_What this task involves_. Look through the listing below and write out exactly the lines from the line with "composeOutput exampleSnapshot true" to the line with "theorem takeAhead_held (h", both included, and no others.

_Excerpted data_.
theorem Beside.afterWrite (p : Fin 16) (b : Body) : Beside p b (afterWrite p b) := by
  unfold Machine.afterWrite
  split
  · exact .refl p b
  · simp only
    split
    · split
      · exact .overrun p b
      · exact .pumpReads p b
    · split
      · exact .onLane p _
      · exact .refl p b
    · split
      · exact .onLane p _
      · exact .refl p b
    · exact .refl p b

theorem Beside.watchOverload (p : Fin 16) (x : List Sample) (b : Body) : Beside p b (watchOverload p x b) := by
  unfold Machine.watchOverload
  exact (Beside.onLane p _).trans (.onProgramme _)

theorem Beside.enterQueue (p : Fin 16) (x : List Sample) (b : Body) : Beside p b (enterQueue p x b) := by
  unfold Machine.enterQueue
  split
  · exact .refl p b
  · rename_i line _
    simp only
    refine Beside.trans ?_ ((Beside.grantBank line.bank _).trans ((Beside.watchOverload p x _).trans (.afterWrite p _)))
    refine Beside.trans ?_ (.onLane p _)
    exact .onBank line.bank fun _ => rfl

/-- The admission of waiting lanes changes no programme but theirs, and no segment. -/
theorem admitWaiting_beside (k : Fin 4) (n : Nat) (b : Body) :
    (∀ o, o ∉ (b.bank k).waiting → (admitWaiting k n b).programme o = b.programme o) ∧
    (∀ i, ((admitWaiting k n b).bank i).segments = (b.bank i).segments) ∧ (admitWaiting k n b).beyond = b.beyond ∧
    ∀ d ∈ (admitWaiting k n b).line.deferred, d.complete = none → d ∈ b.line.deferred := by
  induction n generalizing b with
  | zero => exact ⟨fun _ _ => rfl, fun _ => rfl, rfl, fun _ h _ => h⟩
  | succ n ih =>
    unfold admitWaiting
    split
    · exact ⟨fun _ _ => rfl, fun _ => rfl, rfl, fun _ h _ => h⟩
    · rename_i q rest hw
      split
      · exact ⟨fun _ _ => rfl, fun _ => rfl, rfl, fun _ h _ => h⟩
      · simp only
        generalize hd : Body.onLane _ q _ = d
        have banks : ∀ i, (d.bank i).segments = (b.bank i).segments := fun i => by
          rw [← hd]
          refine (congrArg Bank.segments (Body.bank_setBank b k i _)).trans ?_
          split
          · rename_i e
            rw [e]
          · rfl
        have waiting : (d.bank k).waiting = rest := by
          rw [← hd]
          exact congrArg Bank.waiting (Body.bank_setBank_same b k _)
        have line : d.line = b.line := by rw [← hd]; rfl
        have same : ∀ o, d.programme o = b.programme o := fun o => by rw [← hd]; rfl
        have step : Beside q d (enterQueue q (((b.lane q).holding).getD []) d) := .enterQueue q _ d
        obtain ⟨h1, h2, h4, h3⟩ := ih (enterQueue q (((b.lane q).holding).getD []) d)
        have left : ((enterQueue q (((b.lane q).holding).getD []) d).bank k).waiting = rest :=
          (congrArg Prod.snd (step.plan k)).trans waiting
        rw [left] at h1
        refine ⟨fun o ho => ?_, fun i => ?_, ?_, fun x hx hn => ?_⟩
        · obtain ⟨hq, hr⟩ := not_or.1 (List.mem_cons.not.1 (hw ▸ ho))
          exact (h1 o hr).trans ((step.programme o hq).trans (same o))
        · exact (h2 i).trans ((congrArg Prod.fst (step.plan i)).trans (banks i))
        · exact h4.trans (step.beyond.trans (by rw [← hd]; rfl))
        · exact line ▸ step.ended x (h3 x hx hn) hn

end Sys2Proof.Machine
end

section
/-! O28: RELEASE and CLEAR. -/

namespace Sys2Proof.Machine

variable {b c : Body} {p : Fin 16}

/-! ### Work on every bank -/

theorem filter_bne (p : Fin 16) (l : List (Fin 16)) : l.filter (· != p) = l.filter (· ≠ p) :=
  List.filter_congr fun x _ => by by_cases h : x = p <;> simp [h]
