-- ==== Sys2Proof/Machine/Direct.lean ====
section
/-! DEFINITION. FADE with its tag accounting, PARK, UNPARK, SET_MASTER at the fade engine (chapter 4). -/

namespace Sys2Proof.Machine

/-- The channels of a mask in ascending order. -/
def maskChannels (m : ChanMask) : List Chan := channels.filter (inMask m)

/-- The channels of a mask whose park is absent: the set U of R87. -/
def State.unparkedOf (m : ChanMask) (s : State) : List Chan :=
  (maskChannels m).filter fun c => !(s.chan c).isParked

/-- What a FADE counted (R88). -/
structure FadeCounts where
  created : Nat
  sets : Nat
  skipped : Nat
  deriving DecidableEq, Repr

/-- The checks of R86, in their order; the first failure decides. -/
def fadeCheck (mask : ChanMask) (target time curve : Nat) (s : State) : Option Status :=
  if mask = 0 ∨ target > 4095 ∨ time > 600000 ∨ curve > 15 then some .badValue
  else if (s.working.curve curve).isNone then some .notFound
  else if s.unparkedOf mask = [] then some .parked
  else none

/-- Step 1 of R87: the batch of a nonzero tag is opened if the tag has none. -/
def openBatch (tag : Nat) (s : State) : State :=
  if tag = 0 ∨ (s.fade.batch tag).isSome then s
  else s.setFade { s.fade with tags := s.fade.tags ++ [⟨tag, 0, false⟩] }

/-- Step 3 of R87 for one channel. -/
def fadeChannel (target time curve tag : Nat) (acc : State × FadeCounts) (c : Chan) : State × FadeCounts :=
  match startRequest ⟨none, some tag⟩ ⟨c, target, time, curve, .direct tag⟩ acc.1 with
  | (s, .started) => (s, { acc.2 with created := acc.2.created + 1 })
  | (s, .set) => (s, { acc.2 with sets := acc.2.sets + 1 })
  | (s, .parked) => (s, acc.2)

/-- Step 4 of R87: the batch is settled from the number of contexts now carrying the tag (R90). -/
def settleBatch (tag : Nat) (s : State) : State :=
  if tag = 0 then s
  else match s.fade.batch tag with
    | none => s
    | some b =>
      let n := s.fade.tagged tag
      if n = 0 then offer (.directDone tag (howOf b.cut)) (s.setFade (s.fade.dropBatch tag))
      else s.setFade (s.fade.putBatch tag { b with count := n })

/-- The FADE that passes its checks (R87). -/
def fadeNow (mask : ChanMask) (target time curve tag : Nat) (s : State) : State × FadeCounts :=
  let u := s.unparkedOf mask
  let skipped := (maskChannels mask).length - u.length
  let s := openBatch tag s
  let s := clearSched .none (fun c => decide (c ∈ u)) s
  let (s, k) := u.foldl (fadeChannel target time curve tag) (s, ⟨0, 0, skipped⟩)
  (settleBatch tag s, k)

/-- FADE from any source: the state, the counts, and the refusal status if it is refused (R86, R87). -/
def fadeRequest (mask : ChanMask) (target time curve tag : Nat) (s : State) : State × FadeCounts × Status :=
  match fadeCheck mask target time curve s with
  | some st => (s, ⟨0, 0, 0⟩, st)
  | none =>
    let (s, k) := fadeNow mask target time curve tag s
    (s, k, .done)

/-- Step 2 of PARK for one channel (R93). -/
def parkChannel (level : Nat) (s : State) (c : Chan) : State :=
  let s := removeContext .none c s
  s.setChan c { s.chan c with level := level, park := some level, lastOwner := .park }

/-- PARK with a valid mask and level (R93). -/
def parkNow (mask : ChanMask) (level : Nat) (s : State) : State :=
  let s := clearSched .none (inMask mask) s
  (maskChannels mask).foldl (parkChannel level) s

/-- UNPARK with a valid mask (R95): the park goes, level and last_owner stay. -/
def unparkNow (mask : ChanMask) (s : State) : State :=
  let unpark (c : Chan) : Channel :=
    let r := Table.at s.fade.chans c
    if inMask mask c then { r with park := none } else r
  s.setFade { s.fade with chans := tabulate unpark }

/-- SET_MASTER from any source (R97). -/
def masterRequest (level time : Nat) (s : State) : State × Status :=
  if level > 1000 ∨ time > 60000 then (s, .badValue)
  else if time = 0 then (s.setFade { s.fade with master := level, masterCtx := none }, .done)
  else (s.setFade { s.fade with masterCtx := some ⟨s.fade.master, level, time, 0, s.now⟩ }, .done)

end Sys2Proof.Machine
end

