-- ==== Sys2Proof/Certificates/Slice0/Obligations.lean ====
section
/-! DEFINITION. The statements about the part, for the provers. A message row is a whole frame of the host; `Answers`,
`Refuses`, `TakesNew` and `TakesGroup` of Safety.lean say how its reply leaves and when the frame is taken. -/

section

open Sys2Proof Sys2Proof.Machine

/-! ## The queue and the passing of time -/

/-- A step with a command waiting is that command on the state with the queue's rest. The queue of waiting commands
and the step are the model's own: the spec has neither (log entry 1). -/
def Obligations.FrontOfQueueRuns : Prop :=
  ∀ (c : Instr) (rest : List Instr) (s : State), s.pending = c :: rest → step s = exec c (s.withPending rest)

/-- No command stops the part: every command leads to a next state (the model's choice of a closed `Fault` without
constructors, as the spec gives every command an effect or none).

No command takes or adds a waiting command: the queue is the model's own (log entry 1).

With no command waiting, the part takes one of the events that are due, and the only one when there is one; the order
of several is a free value (the model's choice, log entries 1 and 3).

With no command waiting and nothing due, a running part lets one microsecond pass: engine time grows by 1 each 1000 of
them, the frame timer and the PWM timer count down, a shift, a reply, a gap and a silence grow older, and with each
millisecond the lines can be sampled again (the model's choice of the microsecond, log entries 1, 2 and 21). A part
that does not run has no frame timer; one without power or held in reset stands still. -/
def Obligations.CommandsRunAndTimePasses : Prop :=
  (∀ (c : Instr) (s : State), ∃ t, exec c s = .next t)
  ∧ (∀ (c : Instr) (s t : State), exec c s = .next t → t.pending = s.pending)
  ∧ (∀ s : State, s.pending = [] →
    (∀ c, dueEvents s = [c] → step s = exec c s)
      ∧ (dueEvents s ≠ [] → ∃ c ∈ dueEvents s, ∃ k, step s = exec c { s with free := k }))
  ∧ (∀ s : State, s.pending = [] → dueEvents s = [] →
    (s.phase = .running →
      step s = .next { s with
        clock := {
          engineTime := if 999 ≤ s.clock.micro then s.clock.engineTime + 1 else s.clock.engineTime
          micro := if 999 ≤ s.clock.micro then 0 else s.clock.micro + 1
          frameTimer := s.clock.frameTimer.map fun n => n - 1 }
        pwm := { s.pwm with timer := s.pwm.timer.map fun t => ⟨t.period, t.left - 1⟩ }
        chain := { s.chain with age := if s.chain.shifting then s.chain.age + 1 else s.chain.age }
        line := { s.line with
          reply := match s.line.reply with
            | .idle => .idle
            | .waiting frame age => .waiting frame (age + 1)
            | .sending frame age => .sending frame (age + 1)
          rxAge := match s.line.rx with
            | .hunt => s.line.rxAge
            | .receiving _ => s.line.rxAge + 1
          silence := match s.line.silence with
            | .listening => .listening
            | .silent ms => .silent (if 999 ≤ s.clock.micro then ms + 1 else ms) }
        inputs := { s.inputs with
          sampled := if 999 ≤ s.clock.micro then Vector.replicate 4 false else s.inputs.sampled } })
    ∧ (s.phase = .loading →
      step s = .next { s with clock := {
        engineTime := if 999 ≤ s.clock.micro then s.clock.engineTime + 1 else s.clock.engineTime
        micro := if 999 ≤ s.clock.micro then 0 else s.clock.micro + 1
        frameTimer := s.clock.frameTimer } })
    ∧ (s.phase = .off ∨ s.phase = .held → step s = .next s))
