-- ==== Sys2Proof/Tests/Slice0.lean ====
section
/-! SUPPORT. Tests from the spec's worked examples and tables, the refusals of WellFormed, and for every statement with
hypotheses a state and operands that meet them. -/

set_option Elab.async false

namespace Sys2Proof.Tests

open Sys2Proof Sys2Proof.Machine

/-! ## WellFormed: one ill-formed command for each check (R208) -/

def own : Hdr := ⟨1, 7⟩
def everyone : Hdr := ⟨0, 9⟩

theorem test_configure_without_a_pair_is_ill_formed : WellFormed (.configure own []) = false := by decide
theorem test_configure_of_eleven_pairs_is_ill_formed :
    WellFormed (.configure own (List.replicate 11 ⟨1, 5⟩)) = false := by decide
theorem test_patch_of_nine_records_is_ill_formed :
    WellFormed (.patch own 1 (List.replicate 9 ⟨1, 0, 2048, 0⟩)) = false := by decide
theorem test_thirteen_points_are_ill_formed :
    WellFormed (.curvePoints own 0 (List.replicate 13 ⟨0, 0⟩)) = false := by decide
theorem test_five_actions_are_ill_formed :
    WellFormed (.cueActions own (List.replicate 5 ⟨1, 0, 0, 0, 0⟩)) = false := by decide
theorem test_arm_with_a_short_action_is_ill_formed :
    WellFormed (.arm own 0 0 [4, 1, 0, 0, 0] [1]) = false := by decide
theorem test_twelve_points_are_well_formed :
    WellFormed (.curvePoints own 0 (List.replicate 12 ⟨0, 0⟩)) = true := by decide

/-! ## The spec's worked values -/

/-- Section 11.2.1: the CRC of a GO to node 12H with SEQ 05H, and its frame. -/
theorem test_crc_of_go : crc16 [0x12, 0x05, 0x20, 0x00] = 0x9F19 := by decide +kernel
theorem test_frame_of_go : hostFrame ⟨0x12, 5⟩ .go = [0xD2, 0x12, 0x05, 0x20, 0x00, 0x19, 0x9F] := by decide +kernel

/-- The curve of section 1.5.1. -/
def quick : List Point := [⟨0, 0⟩, ⟨250, 600⟩, ⟨1000, 1000⟩]

/-- Section 1.5.1: elapsed 3, 403, 1203 and 1998 of 2000 ms from 1000 to 3000, and the fall from 3000 to 1333. -/
theorem test_levels_along_a_curve :
    ([3, 403, 1203, 1998].map fun e => levelAt 1000 3000 (progressOn quick (timeFraction e 2000)))
      = [1004, 1964, 2574, 2998] := by decide
theorem test_falling_level_truncates_toward_zero :
    levelAt 3000 1333 (progressOn quick (timeFraction 403 2000)) = 2197 := by decide

/-- Section 4.5.1: the master from 1000 to 250 in 300 ms, after 3, 148 and 298 ms. -/
theorem test_master_fade :
    ([3, 148, 298].map fun e => levelAt 1000 250 (timeFraction e 300)) = [993, 631, 256] := by decide

/-- The snapshot of section 7.2.1: channel 5 at 4000, channel 6 parked at 1000, channel 7 at 40, master 631. -/
def exampleSnapshot : Snapshot where
  levels := tabulate fun c => if c = 4 then 4000 else if c = 5 then 1000 else if c = 6 then 40 else 0
  parked := tabulate fun c => decide (c = 5)
  master := 631
  progress := tabulate fun _ => none

theorem test_composing_a_snapshot :
    ([⟨some 4, .linear, 2048, 0⟩, ⟨some 4, .square, 2048, 0⟩, ⟨some 5, .linear, 2048, 0⟩,
        ⟨some 6, .linear, 2048, 200⟩, ⟨some 6, .square, 2048, 50⟩, ⟨some 4, .switch, 2048, 0⟩,
        ⟨none, .linear, 2048, 0⟩].map (composeOutput exampleSnapshot false))
      = [2524, 1555, 1000, 200, 0, 4095, 0] := by decide
theorem test_blackout_composes_to_zero :
    composeOutput exampleSnapshot true ⟨some 5, .linear, 2048, 0⟩ = 0 := by decide
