theorem fireSlots_held (satisfied : Fin 8 → Bool) (h : HeldOrFired j d s) :
    HeldOrFired j d (fireSlots (slots.filter satisfied) s) := by
  rcases h with armed | ⟨once, empty⟩
  · obtain ⟨_, after, _⟩ := arrival_armed (satisfied := satisfied) armed
    unfold HeldOrFired
    rw [after]
    split
    · next fires => exact .inr ⟨by simpa using (Bool.and_eq_true_iff.mp fires).2, rfl⟩
    · exact .inl rfl
  · exact .inr ⟨once, (arrival_empty empty).slot.trans empty⟩

theorem takeAhead_held (h : HeldOrFired j d s) : HeldOrFired j d (takeAhead s) := by
  have fold : ∀ (l : List Arrival) (u : State), HeldOrFired j d u →
      HeldOrFired j d (l.foldl (fun s a => takeArrival a.cue s) u) := by
    intro l
    induction l with
    | nil => exact fun u h => h
    | cons a rest ih =>
      intro u h
      refine ih (takeArrival a.cue u) ?_
      rw [takeArrival_eq]
      exact fireSlots_held _ h
  exact fold _ _ h

theorem takeAllAhead_held (h : HeldOrFired j d s) : HeldOrFired j d (takeAllAhead s) := by
  have fold : ∀ (l : List Nat) (u : State), HeldOrFired j d u →
      HeldOrFired j d (l.foldl (fun s _ => takeAhead s) u) := by
    intro l
    induction l with
    | nil => exact fun u h => h
    | cons a rest ih => exact fun u h => ih _ (takeAhead_held h)
  exact fold _ s h

/-- The rounds leave what may be taken on either side of the snapshot, and what their firings caused (R110, R117). -/
theorem takeAllAhead_inbox (s : State) : WaitsAhead (s.arm.inbox.filter fun a => !a.ahead) (takeAllAhead s) := by
  have round (u : State) (waits : WaitsAhead (s.arm.inbox.filter fun a => !a.ahead) u) :
      WaitsAhead (s.arm.inbox.filter fun a => !a.ahead) (takeAhead u) := by
    obtain ⟨more, inbox, ahead⟩ := waits
    have left : (u.arm.inbox.filter fun a => !a.ahead) = s.arm.inbox.filter fun a => !a.ahead := by
      have none_ : (more.filter fun a => !a.ahead) = [] := List.filter_eq_nil_iff.mpr fun a ha => by simp [ahead a ha]
      rw [inbox, List.filter_append, none_, List.append_nil, List.filter_filter]
      exact List.filter_congr fun a _ => Bool.and_self _
    have next := takeAhead_inbox u
    rwa [left] at next
  have fold : ∀ (l : List Nat) (u : State), WaitsAhead (s.arm.inbox.filter fun a => !a.ahead) u →
      WaitsAhead (s.arm.inbox.filter fun a => !a.ahead) (l.foldl (fun s _ => takeAhead s) u) := by
    intro l
    induction l with
    | nil => exact fun u h => h
    | cons a rest ih => exact fun u h => ih _ (round u h)
  unfold takeAllAhead
  rw [List.range_succ_eq_map, List.foldl_cons]
  exact fold _ _ (takeAhead_inbox s)

/-! ## The snapshot -/

/-- The snapshot satisfies the condition of the slot (R104, R105). -/
def State.shows (p : Snapshot) (s : State) (k : Fin 8) : Bool :=
  (s.slot k).any fun d => d.condition.onSnapshot p (Table.at s.arm.memory k)

/-- Flags cleared and memories updated, before the slots fire (R110 steps 1 and 2). -/
def State.judged (p : Snapshot) (s : State) : State :=
  s.setArm { s.arm with
    fired := Vector.replicate 8 false
    memory := tabulate fun k =>
      (s.slot k).elim (Table.at s.arm.memory k) fun d => d.condition.memoryAfter p (Table.at s.arm.memory k) }

theorem takeSnapshot_eq (p : Snapshot) (s : State) :
    takeSnapshot p s = fireSlots (slots.filter (s.shows p)) (s.judged p) := by
  have shows : s.shows p = fun k => match s.slot k with
      | some d => d.condition.onSnapshot p (Table.at s.arm.memory k)
      | none => false := by
    funext k
    unfold State.shows
    cases s.slot k <;> rfl
  have memory : (tabulate fun k => (s.slot k).elim (Table.at s.arm.memory k)
        fun d => d.condition.memoryAfter p (Table.at s.arm.memory k))
      = tabulate fun k => match s.slot k with
        | some d => d.condition.memoryAfter p (Table.at s.arm.memory k)
        | none => Table.at s.arm.memory k := by
    refine congrArg tabulate (funext fun k => ?_)
    cases s.slot k <;> rfl
  rw [shows, State.judged, memory]
  rfl

theorem judged_fired (j : Fin 8) : Table.at (s.judged p).arm.fired j = false := Table.at_replicate false j

theorem judged_slot (j : Fin 8) : (s.judged p).slot j = s.slot j := rfl

theorem judged_memory (armed : s.slot j = some d) :
    Table.at (s.judged p).arm.memory j = d.condition.memoryAfter p (Table.at s.arm.memory j) := by
  unfold State.judged
  rw [State.setArm_arm]
  dsimp only
  rw [at_tabulate, armed]
  rfl

/-- A slot that is ARMED when the snapshot is taken. -/
theorem takeSnapshot_armed (armed : s.slot j = some d) :
    let fires := d.condition.onSnapshot p (Table.at s.arm.memory j)
    Table.at (takeSnapshot p s).arm.fired j = fires
      ∧ (takeSnapshot p s).slot j = (if fires && (d.mode == .once) then none else some d)
      ∧ Table.at (takeSnapshot p s).arm.memory j = if fires && (d.mode == .once) then none
        else d.condition.memoryAfter p (Table.at s.arm.memory j) := by
  have sat : s.shows p j = d.condition.onSnapshot p (Table.at s.arm.memory j) := by
    unfold State.shows
    rw [armed]
    rfl
  obtain ⟨fired, slot, memory⟩ := arrival_armed (satisfied := s.shows p) (s := s.judged p) armed
  rw [judged_fired, sat] at fired slot memory
  rw [judged_memory armed] at memory
  rw [takeSnapshot_eq]
  exact ⟨fired, slot, memory⟩

theorem takeSnapshot_empty (empty : s.slot j = none) :
    Table.at (takeSnapshot p s).arm.fired j = false ∧ (takeSnapshot p s).slot j = none := by
  have kept := arrival_empty (satisfied := s.shows p) (s := s.judged p) empty
  rw [takeSnapshot_eq]
  exact ⟨kept.fired.trans (judged_fired j), kept.slot.trans empty⟩

/-! ## The frame event -/

/-- The state of a frame event when the arm monitor's turn comes: advanced, published and composed (R24 to R27). -/
def frameMiddle (s : State) : State :=
  compose s.published ((putAhead s.arm.inbox.length (frameAdvance (startFrameTimer s))).setFade
    { (frameAdvance (startFrameTimer s)).fade with snapshot := some s.published })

_Answer for this exercise_.
    composeOutput exampleSnapshot true ⟨some 5, .linear, 2048, 0⟩ = 0 := by decide
theorem fireSlots_held (satisfied : Fin 8 → Bool) (h : HeldOrFired j d s) :
    HeldOrFired j d (fireSlots (slots.filter satisfied) s) := by
  rcases h with armed | ⟨once, empty⟩
  · obtain ⟨_, after, _⟩ := arrival_armed (satisfied := satisfied) armed
    unfold HeldOrFired
    rw [after]
    split
    · next fires => exact .inr ⟨by simpa using (Bool.and_eq_true_iff.mp fires).2, rfl⟩
    · exact .inl rfl
  · exact .inr ⟨once, (arrival_empty empty).slot.trans empty⟩

theorem takeAhead_held (h : HeldOrFired j d s) : HeldOrFired j d (takeAhead s) := by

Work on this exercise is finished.